[ABOUT THIS TASK] Copy each line exactly, starting with the one that contains "theorem Seq.account_constMark (q" and stopping after the last line of the material below, with nothing else.

DATA EXTRACTS START

@[simp] theorem State.mapSeq_coreNo (f : Seq → Seq) : (s.mapSeq f).coreNo = s.coreNo := by unfold State.mapSeq; split <;> rfl
@[simp] theorem State.mapSeq_others (f : Seq → Seq) : (s.mapSeq f).others = s.others := by unfold State.mapSeq; split <;> rfl
@[simp] theorem State.mapSeq_cur (f : Seq → Seq) : (s.mapSeq f).cur = s.cur := by unfold State.mapSeq; split <;> rfl
@[simp] theorem State.mapSeq_ms (f : Seq → Seq) : (s.mapSeq f).ms = s.ms := by unfold State.mapSeq; split <;> rfl
@[simp] theorem State.mapSeq_ver (f : Seq → Seq) : (s.mapSeq f).ver = s.ver := by unfold State.mapSeq; split <;> rfl
@[simp] theorem State.mapSeq_sched (f : Seq → Seq) : (s.mapSeq f).sched = s.sched := by unfold State.mapSeq; split <;> rfl
@[simp] theorem State.mapSeq_str (f : Seq → Seq) : (s.mapSeq f).str = s.str := by unfold State.mapSeq; split <;> rfl
@[simp] theorem State.mapSeq_io (f : Seq → Seq) : (s.mapSeq f).io = s.io := by unfold State.mapSeq; split <;> rfl
@[simp] theorem State.mapSeq_agenda (f : Seq → Seq) : (s.mapSeq f).agenda = s.agenda := by unfold State.mapSeq; split <;> rfl
@[simp] theorem State.mapSeq_turn (f : Seq → Seq) : (s.mapSeq f).turn = s.turn := by unfold State.mapSeq; split <;> rfl
@[simp] theorem State.mapSeq_fresh (f : Seq → Seq) : (s.mapSeq f).fresh = s.fresh := by unfold State.mapSeq; split <;> rfl
@[simp] theorem State.mapSeq_core_v (f : Seq → Seq) : (s.mapSeq f).core.v = s.core.v := by
  unfold State.mapSeq; split <;> rfl
@[simp] theorem State.mapSeq_core_k (f : Seq → Seq) : (s.mapSeq f).core.k = s.core.k := by
  unfold State.mapSeq; split <;> rfl
@[simp] theorem State.mapSeq_core_t (f : Seq → Seq) : (s.mapSeq f).core.t = s.core.t := by
  unfold State.mapSeq; split <;> rfl
@[simp] theorem State.mapSeq_core_abuf (f : Seq → Seq) : (s.mapSeq f).core.abuf = s.core.abuf := by
  unfold State.mapSeq; split <;> rfl
@[simp] theorem State.mapSeq_core_bbuf (f : Seq → Seq) : (s.mapSeq f).core.bbuf = s.core.bbuf := by
  unfold State.mapSeq; split <;> rfl
@[simp] theorem State.mapSeq_core_ctl (f : Seq → Seq) : (s.mapSeq f).core.ctl = s.core.ctl := by
  unfold State.mapSeq; split <;> rfl
@[simp] theorem State.mapSeq_core_e (f : Seq → Seq) : (s.mapSeq f).core.e = s.core.e := by
  unfold State.mapSeq; split <;> rfl
@[simp] theorem State.mapSeq_core_ls (f : Seq → Seq) : (s.mapSeq f).core.ls = s.core.ls := by
  unfold State.mapSeq; split <;> rfl
@[simp] theorem State.mapSeq_core_guards (f : Seq → Seq) : (s.mapSeq f).core.guards = s.core.guards := by
  unfold State.mapSeq; split <;> rfl
@[simp] theorem State.mapSeq_core_budget (f : Seq → Seq) : (s.mapSeq f).core.budget = s.core.budget := by
  unfold State.mapSeq; split <;> rfl

@[simp] theorem State.mapSeq_seq (f : Seq → Seq) : (s.mapSeq f).seq = f s.seq := by
  obtain ⟨c, n, o, cur⟩ := s; cases cur <;> rfl
@[simp] theorem State.mapSeq_mapSeq (f g : Seq → Seq) : (s.mapSeq f).mapSeq g = s.mapSeq fun q => g (f q) := by
  obtain ⟨c, n, o, cur⟩ := s; cases cur <;> rfl

@[simp] theorem State.mapMs_seq (f : MemSys → MemSys) : (s.mapMs f).seq = s.seq := rfl
@[simp] theorem State.mapVer_seq (f : VerSys → VerSys) : (s.mapVer f).seq = s.seq := rfl
@[simp] theorem State.mapSched_seq (f : Sched → Sched) : (s.mapSched f).seq = s.seq := rfl
@[simp] theorem State.mapStr_seq (f : Streams → Streams) : (s.mapStr f).seq = s.seq := rfl
@[simp] theorem State.mapIo_seq (f : Io → Io) : (s.mapIo f).seq = s.seq := rfl
@[simp] theorem State.mapCtl_seq (f : Ctl → Ctl) : (s.mapCtl f).seq = s.seq := rfl

/-! What the updates of Ctl and Seq keep. -/

@[simp] theorem Ctl.raise_vl (c : Ctl) (q : SeqId) (fl : Word) : (c.raise q fl).vl = c.vl := rfl
@[simp] theorem Ctl.raise_vt (c : Ctl) (q : SeqId) (fl : Word) : (c.raise q fl).vt = c.vt := rfl
@[simp] theorem Ctl.raise_estart (c : Ctl) (q : SeqId) (fl : Word) : (c.raise q fl).estart = c.estart := rfl
@[simp] theorem Ctl.raise_fxrm (c : Ctl) (q : SeqId) (fl : Word) : (c.raise q fl).fxrm = c.fxrm := rfl
@[simp] theorem Ctl.raise_frm (c : Ctl) (q : SeqId) (fl : Word) : (c.raise q fl).frm = c.frm := rfl
@[simp] theorem Ctl.raise_hwea (c : Ctl) (q : SeqId) (fl : Word) : (c.raise q fl).hwea = c.hwea := rfl
@[simp] theorem Ctl.raise_hweb (c : Ctl) (q : SeqId) (fl : Word) : (c.raise q fl).hweb = c.hweb := rfl
@[simp] theorem Ctl.raise_mode (c : Ctl) (q : SeqId) (fl : Word) : (c.raise q fl).mode = c.mode := rfl
@[simp] theorem Ctl.raise_cycle (c : Ctl) (q : SeqId) (fl : Word) : (c.raise q fl).cycle = c.cycle := rfl
@[simp] theorem Ctl.raise_taskid (c : Ctl) (q : SeqId) (fl : Word) : (c.raise q fl).taskid = c.taskid := rfl
@[simp] theorem Ctl.raise_mstat (c : Ctl) (q : SeqId) (fl : Word) : (c.raise q fl).mstat = c.mstat := rfl
@[simp] theorem Ctl.raise_ptroot (c : Ctl) (q : SeqId) (fl : Word) : (c.raise q fl).ptroot = c.ptroot := rfl
@[simp] theorem Ctl.raise_tcause (c : Ctl) (q : SeqId) (fl : Word) : (c.raise q fl).tcause = c.tcause := rfl
@[simp] theorem Ctl.raise_tval (c : Ctl) (q : SeqId) (fl : Word) : (c.raise q fl).tval = c.tval := rfl
@[simp] theorem Ctl.raise_tpc (c : Ctl) (q : SeqId) (fl : Word) : (c.raise q fl).tpc = c.tpc := rfl
@[simp] theorem Ctl.raise_tvec (c : Ctl) (q : SeqId) (fl : Word) : (c.raise q fl).tvec = c.tvec := rfl
@[simp] theorem Ctl.raise_tstat (c : Ctl) (q : SeqId) (fl : Word) : (c.raise q fl).tstat = c.tstat := rfl
@[simp] theorem Ctl.raise_txa (c : Ctl) (q : SeqId) (fl : Word) : (c.raise q fl).txa = c.txa := rfl
@[simp] theorem Ctl.raise_txb (c : Ctl) (q : SeqId) (fl : Word) : (c.raise q fl).txb = c.txb := rfl
@[simp] theorem Ctl.raise_staged (c : Ctl) (q : SeqId) (fl : Word) : (c.raise q fl).staged = c.staged := rfl

@[simp] theorem Ctl.marked_vl (c : Ctl) (r w : Nat) (is : List Nat) : (c.marked r w is).vl = c.vl := rfl
@[simp] theorem Ctl.marked_vt (c : Ctl) (r w : Nat) (is : List Nat) : (c.marked r w is).vt = c.vt := rfl
@[simp] theorem Ctl.marked_estart (c : Ctl) (r w : Nat) (is : List Nat) : (c.marked r w is).estart = c.estart := rfl
@[simp] theorem Ctl.marked_fxrm (c : Ctl) (r w : Nat) (is : List Nat) : (c.marked r w is).fxrm = c.fxrm := rfl
@[simp] theorem Ctl.marked_fxsat (c : Ctl) (r w : Nat) (is : List Nat) : (c.marked r w is).fxsat = c.fxsat := rfl
@[simp] theorem Ctl.marked_frm (c : Ctl) (r w : Nat) (is : List Nat) : (c.marked r w is).frm = c.frm := rfl
@[simp] theorem Ctl.marked_fflags (c : Ctl) (r w : Nat) (is : List Nat) : (c.marked r w is).fflags = c.fflags := rfl
@[simp] theorem Ctl.marked_mode (c : Ctl) (r w : Nat) (is : List Nat) : (c.marked r w is).mode = c.mode := rfl
@[simp] theorem Ctl.marked_cycle (c : Ctl) (r w : Nat) (is : List Nat) : (c.marked r w is).cycle = c.cycle := rfl
@[simp] theorem Ctl.marked_taskid (c : Ctl) (r w : Nat) (is : List Nat) : (c.marked r w is).taskid = c.taskid := rfl
@[simp] theorem Ctl.marked_mstat (c : Ctl) (r w : Nat) (is : List Nat) : (c.marked r w is).mstat = c.mstat := rfl
@[simp] theorem Ctl.marked_unseenMain (c : Ctl) (r w : Nat) (is : List Nat) : (c.marked r w is).unseenMain = c.unseenMain := rfl
@[simp] theorem Ctl.marked_unseenMatrix (c : Ctl) (r w : Nat) (is : List Nat) : (c.marked r w is).unseenMatrix = c.unseenMatrix := rfl

@[simp] theorem Seq.account_running (q : Seq) (s : State) (x : InFlight) (n : Nat) (o : Operands) (y : Nat) :
    (q.account s x n o y).running = q.running := rfl
@[simp] theorem Seq.account_pc (q : Seq) (s : State) (x : InFlight) (n : Nat) (o : Operands) (y : Nat) :
    (q.account s x n o y).pc = q.pc := rfl
@[simp] theorem Seq.account_g (q : Seq) (s : State) (x : InFlight) (n : Nat) (o : Operands) (y : Nat) :
    (q.account s x n o y).g = q.g := rfl
@[simp] theorem Seq.account_depth (q : Seq) (s : State) (x : InFlight) (n : Nat) (o : Operands) (y : Nat) :
    (q.account s x n o y).depth = q.depth := rfl
@[simp] theorem Seq.account_lc (q : Seq) (s : State) (x : InFlight) (n : Nat) (o : Operands) (y : Nat) :
    (q.account s x n o y).lc = q.lc := rfl
@[simp] theorem Seq.account_li (q : Seq) (s : State) (x : InFlight) (n : Nat) (o : Operands) (y : Nat) :
    (q.account s x n o y).li = q.li := rfl
@[simp] theorem Seq.account_lb (q : Seq) (s : State) (x : InFlight) (n : Nat) (o : Operands) (y : Nat) :
    (q.account s x n o y).lb = q.lb := rfl
@[simp] theorem Seq.account_le (q : Seq) (s : State) (x : InFlight) (n : Nat) (o : Operands) (y : Nat) :
    (q.account s x n o y).le = q.le := rfl
@[simp] theorem Seq.account_ldr (q : Seq) (s : State) (x : InFlight) (n : Nat) (o : Operands) (y : Nat) :
    (q.account s x n o y).ldr = q.ldr := rfl
@[simp] theorem Seq.account_rpidx (q : Seq) (s : State) (x : InFlight) (n : Nat) (o : Operands) (y : Nat) :
    (q.account s x n o y).rpidx = q.rpidx := rfl
@[simp] theorem Seq.account_rpbase (q : Seq) (s : State) (x : InFlight) (n : Nat) (o : Operands) (y : Nat) :
    (q.account s x n o y).rpbase = q.rpbase := rfl
@[simp] theorem Seq.account_frame (q : Seq) (s : State) (x : InFlight) (n : Nat) (o : Operands) (y : Nat) :
    (q.account s x n o y).frame = q.frame := rfl
@[simp] theorem Seq.account_wait (q : Seq) (s : State) (x : InFlight) (n : Nat) (o : Operands) (y : Nat) :
    (q.account s x n o y).wait = q.wait := rfl
@[simp] theorem Seq.account_snap (q : Seq) (s : State) (x : InFlight) (n : Nat) (o : Operands) (y : Nat) :
    (q.account s x n o y).snap = q.snap := rfl
@[simp] theorem Seq.account_replay (q : Seq) (s : State) (x : InFlight) (n : Nat) (o : Operands) (y : Nat) :
    (q.account s x n o y).replay = q.replay := rfl
@[simp] theorem Seq.account_owed (q : Seq) (s : State) (x : InFlight) (n : Nat) (o : Operands) (y : Nat) :
    (q.account s x n o y).owed = q.owed := rfl
@[simp] theorem Seq.account_back (q : Seq) (s : State) (x : InFlight) (n : Nat) (o : Operands) (y : Nat) :
    (q.account s x n o y).back = q.back := rfl
@[simp] theorem Seq.account_insn (q : Seq) (s : State) (x : InFlight) (n : Nat) (o : Operands) (y : Nat) :
    (q.account s x n o y).insn = q.insn := rfl
@[simp] theorem Seq.account_constMark (q : Seq) (s : State) (x : InFlight) (n : Nat) (o : Operands) (y : Nat) :
    (q.account s x n o y).constMark = q.constMark := rfl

DATA EXTRACTS END

[RESULT BELOW]
@[simp] theorem Seq.account_constMark (q : Seq) (s : State) (x : InFlight) (n : Nat) (o : Operands) (y : Nat) :
    (q.account s x n o y).constMark = q.constMark := rfl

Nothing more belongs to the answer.